Methods: Ten PD+CC patients, 30 without camptocormia (PD-CC), and 27 healthy controls (HCs) participated. Self-paced gait tasks were analyzed using three-dimensional motion capture systems to assess gait stability as well as spatiotemporal and kinematic parameters. Unique cases with pronounced forward gait stability or instability were first identified, followed by group comparisons. Correlation analysis was performed to examine associations between trunk flexion angles (lower/upper) and gait parameters. The significance level was set at 0.05.

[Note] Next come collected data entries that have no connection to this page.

/-- The two faults of JSR are one: `OutOfRange(0x10000)` taken from the state before the step (R160, R182). -/
theorem exec_jsrAbs_fault (target : Word) (s : State) (h : s.pc = 0xFFFE ∨ s.sp = 0xFFFF) :
    exec (.jsrAbs target) s = .next (takeOutOfRange 0x10000 s) := by
  by_cases hpc : s.pc = 0xFFFE
  · exact exec_jsrAbs_fetch_fault target s hpc
  · exact exec_jsrAbs_write_fault target s hpc (h.resolve_left hpc)

/-- R160 away from the top of memory. -/
theorem exec_jsrAbs_ok (target : Word) (s : State) (hpc : s.pc ≠ 0xFFFE) (hsp : s.sp ≠ 0xFFFF) :
    exec (.jsrAbs target) s = .next { s with
      pc := target
      sp := s.sp + 1
      cyc := s.cyc - 6
      mem := (s.mem.write s.sp.toNat (lowByte (s.pc + 2))).write (s.sp.toNat + 1) (highByte (s.pc + 2)) } := by
  have hpc1 : s.pc + 1 ≠ 0xFFFF := by bv_omega
  have hsp1 : s.sp.toNat < 65535 := by bv_omega
  have hret : s.pc + 1 + 2 - 1 = s.pc + 2 := by bv_omega
  have hcyc : s.cyc - 1 - 2 - 2 - 1 = s.cyc - 6 := by omega
  change execJsrAbs target s = _
  simp only [execJsrAbs, skipByte_eq, bind, Except.bind, pure, Except.pure, modeAbsolute_ok, ne_eq, hpc1,
    not_false_eq_true, writeWordCounted_ok, hsp1, hret, hcyc, zext17_toNat, finish_ok]

/-- R170. -/
theorem exec_isUnknown (i : Instr) (s : State) (h : isUnknown i = true) :
    exec i s = .next (emitDiag (opcodeOf i) s.pc { s with pc := s.pc + 1, cyc := s.cyc - 1 }) := by
  rw [exec_unknown i s h, unknownStep_eq]

/-- As many bytes from `pc` as the longest instruction has, wrapping as PC does (R24, R91). -/
def codeBytes (m : Memory) (pc : Word) : List Byte :=
  [m.read pc.toNat, m.read (pc + 1).toNat, m.read (pc + 2).toNat]

/-- Three bytes always begin with a whole instruction (R91, R99). -/
theorem codeBytes_decode (m : Memory) (pc : Word) : ∃ i rest, decode (codeBytes m pc) = .ok (i, rest) := by
  have hs := unknownOf_isSome_iff (m.read pc.toNat)
  cases hm : (entryOf (m.read pc.toNat)).mode <;> rw [hm] at hs
  case none =>
    obtain ⟨i, hi⟩ := Option.isSome_iff_exists.1 hs
    exact ⟨i, _, by simp only [codeBytes, decode, hm, hi]; rfl⟩
  all_goals exact ⟨_, _, by simp only [codeBytes, decode, hm]; rfl⟩

/-- A two-byte operand is fetched as the bytes of `codeBytes` unless its second byte lies at 0x10000 (R123). -/
theorem fetchBytes_absolute_ok (s : State) (hm : (entryOf (s.mem.read s.pc.toNat)).mode = .absolute)
    (hpc : s.pc ≠ 0xFFFE) : fetchBytes s = .ok (codeBytes s.mem s.pc) := by
  have hpc1 : s.pc + 1 ≠ 0xFFFF := by bv_omega
  have hsucc : (s.pc + 1).toNat + 1 = (s.pc + 2).toNat := by bv_omega
  simp only [fetchBytes, fetchByte_eq, bind, Except.bind, hm, fetchWord_ok, ne_eq, hpc1, not_false_eq_true, pure,
    Except.pure, lowByte_wordOf, highByte_wordOf, hsucc, codeBytes]

theorem fetchBytes_absolute_top (s : State) (hm : (entryOf (s.mem.read s.pc.toNat)).mode = .absolute)
    (hpc : s.pc = 0xFFFE) : fetchBytes s = .error (.outOfRange 0x10000) := by
  have hpc1 : s.pc + 1 = 0xFFFF := by rw [hpc]; rfl
  simp only [fetchBytes, fetchByte_eq, bind, Except.bind, hm, fetchWord_top, hpc1]

/-- An engine's step is the meaning of the instruction at PC, which memory and PC alone determine (R121). -/
theorem runInstr_eq_exec (s : State) (i : Instr) (rest : List Byte)
    (h : decode (codeBytes s.mem s.pc) = .ok (i, rest)) : runInstr s = exec i s := by
  cases hm : (entryOf (s.mem.read s.pc.toNat)).mode
  case none =>
    obtain ⟨j, hj⟩ : ∃ j, unknownOf (s.mem.read s.pc.toNat) = some j := by
      simpa [hm, Option.isSome_iff_exists] using unknownOf_isSome_iff (s.mem.read s.pc.toNat)
    simp only [codeBytes, decode, hm, hj] at h
    cases h
    simp only [runInstr, fetchBytes, fetchByte_eq, bind, Except.bind, hm, pure, Except.pure, decode, hj]
  case absolute =>
    by_cases hpc : s.pc = 0xFFFE
    · obtain ⟨target, rfl⟩ : ∃ target, i = .jsrAbs target := by
        simp only [codeBytes, decode, hm, Except.ok.injEq, Prod.mk.injEq] at h
        exact ⟨_, h.1.symm⟩
      rw [exec_jsrAbs_fetch_fault target s hpc, runInstr, fetchBytes_absolute_top s hm hpc]
      rfl
    · simp only [runInstr, fetchBytes_absolute_ok s hm hpc, h]
  all_goals
    simp only [codeBytes, decode, hm] at h
    cases h
    simp only [runInstr, fetchBytes, fetchByte_eq, bind, Except.bind, hm, pure, Except.pure, decode]

/-- In a run with CYC > 0 the step is the meaning of the instruction at PC (R120, R121). -/
theorem step_eq_exec (s : State) (i : Instr) (rest : List Byte) (hrun : s.status = .running) (hcyc : 0 < s.cyc)
    (h : decode (codeBytes s.mem s.pc) = .ok (i, rest)) : step s = exec i s := by
  rw [step_running s hrun, runBoundary, if_pos hcyc, runInstr_eq_exec s i rest h]

/-- In a run with CYC at or below 0 the step ends the run (R120, R138). -/
theorem step_eq_endRun (s : State) (hrun : s.status = .running) (hcyc : s.cyc ≤ 0) : step s = .next (endRun s) := by
  rw [step_running s hrun, runBoundary, if_neg (by omega)]

/-- Between runs the step serves the host's next transaction (R13). -/
theorem step_serves (s : State) (r : HostRequest) (rest : List HostRequest) (hs : s.status ≠ .running)
    (hp : s.pending = r :: rest) : step s = .next (hostAct r { s with pending := rest }) := by
  rw [step_not_running s hs, hostTurn, hp]

end Sys2Proof.Proofs
end

section
/-! PROOFS. The scope of the host (00_scope.md): it waits inside a run, and between runs it can read every element. -/

namespace Sys2Proof.Proofs

open Sys2Proof.Machine Sys2Proof.Laws

/-- `f` answers a next state which leaves the host's requests alone, and does the same whatever the host has still to
ask. -/
def IgnoresPending (f : State → Host.Outcome State Fault Refusal) (s : State) : Prop :=
  ∃ t, f s = .next t ∧ t.pending = s.pending ∧
    ∀ q : List HostRequest, f { s with pending := q } = .next { t with pending := q }

/-- No instruction looks at what the host has still to ask (R76), not even one that faults. -/
theorem exec_ignoresPending (i : Instr) (s : State) : IgnoresPending (exec i) s := by
  obtain ⟨v, rfl⟩ | ⟨zp, rfl⟩ | ⟨zp, rfl⟩ | ⟨target, rfl⟩ | hunk := instr_cases i
  · exact ⟨_, exec_ldaImm v s, rfl, fun q => exec_ldaImm v { s with pending := q }⟩
  · exact ⟨_, exec_ldaZp zp s, rfl, fun q => exec_ldaZp zp { s with pending := q }⟩
  · exact ⟨_, exec_ldaZpx zp s, rfl, fun q => exec_ldaZpx zp { s with pending := q }⟩
  · by_cases hfault : s.pc = 0xFFFE ∨ s.sp = 0xFFFF
    · exact ⟨_, exec_jsrAbs_fault target s hfault, rfl,
        fun q => exec_jsrAbs_fault target { s with pending := q } hfault⟩
    · obtain ⟨hpc, hsp⟩ := not_or.1 hfault
      exact ⟨_, exec_jsrAbs_ok target s hpc hsp, rfl,
        fun q => exec_jsrAbs_ok target { s with pending := q } hpc hsp⟩
  · exact ⟨_, exec_isUnknown i s hunk, rfl, fun q => exec_isUnknown i { s with pending := q } hunk⟩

Results: Excluding one unique case, the PD+CC group presented a significantly lower vertical center of mass (COM) position (p=0.019) increased mediolateral COM velocity (p=0.004) and step width (p=0.013), compared to the PD-CC group. Both PD groups presented greater anterior‒posterior margins of stability than did the HCs (p<0.001). Significant correlations were found between lower/upper trunk flexion angles and a lower vertical COM position (r=-0.690/-0.332), as well as increased mediolateral COM velocity (r=0.374/0.446) and step width (r=0.580/0.474).
Conclusion: Most PD+CC patients presented vertical gait instability, increased fall risk, and adopted compensatory strategies involving greater lateral COM shift and a wider base of support, with these trends intensifying as trunk flexion angles increased. These findings may guide targeted interventions for gait instability in PD+CC patients.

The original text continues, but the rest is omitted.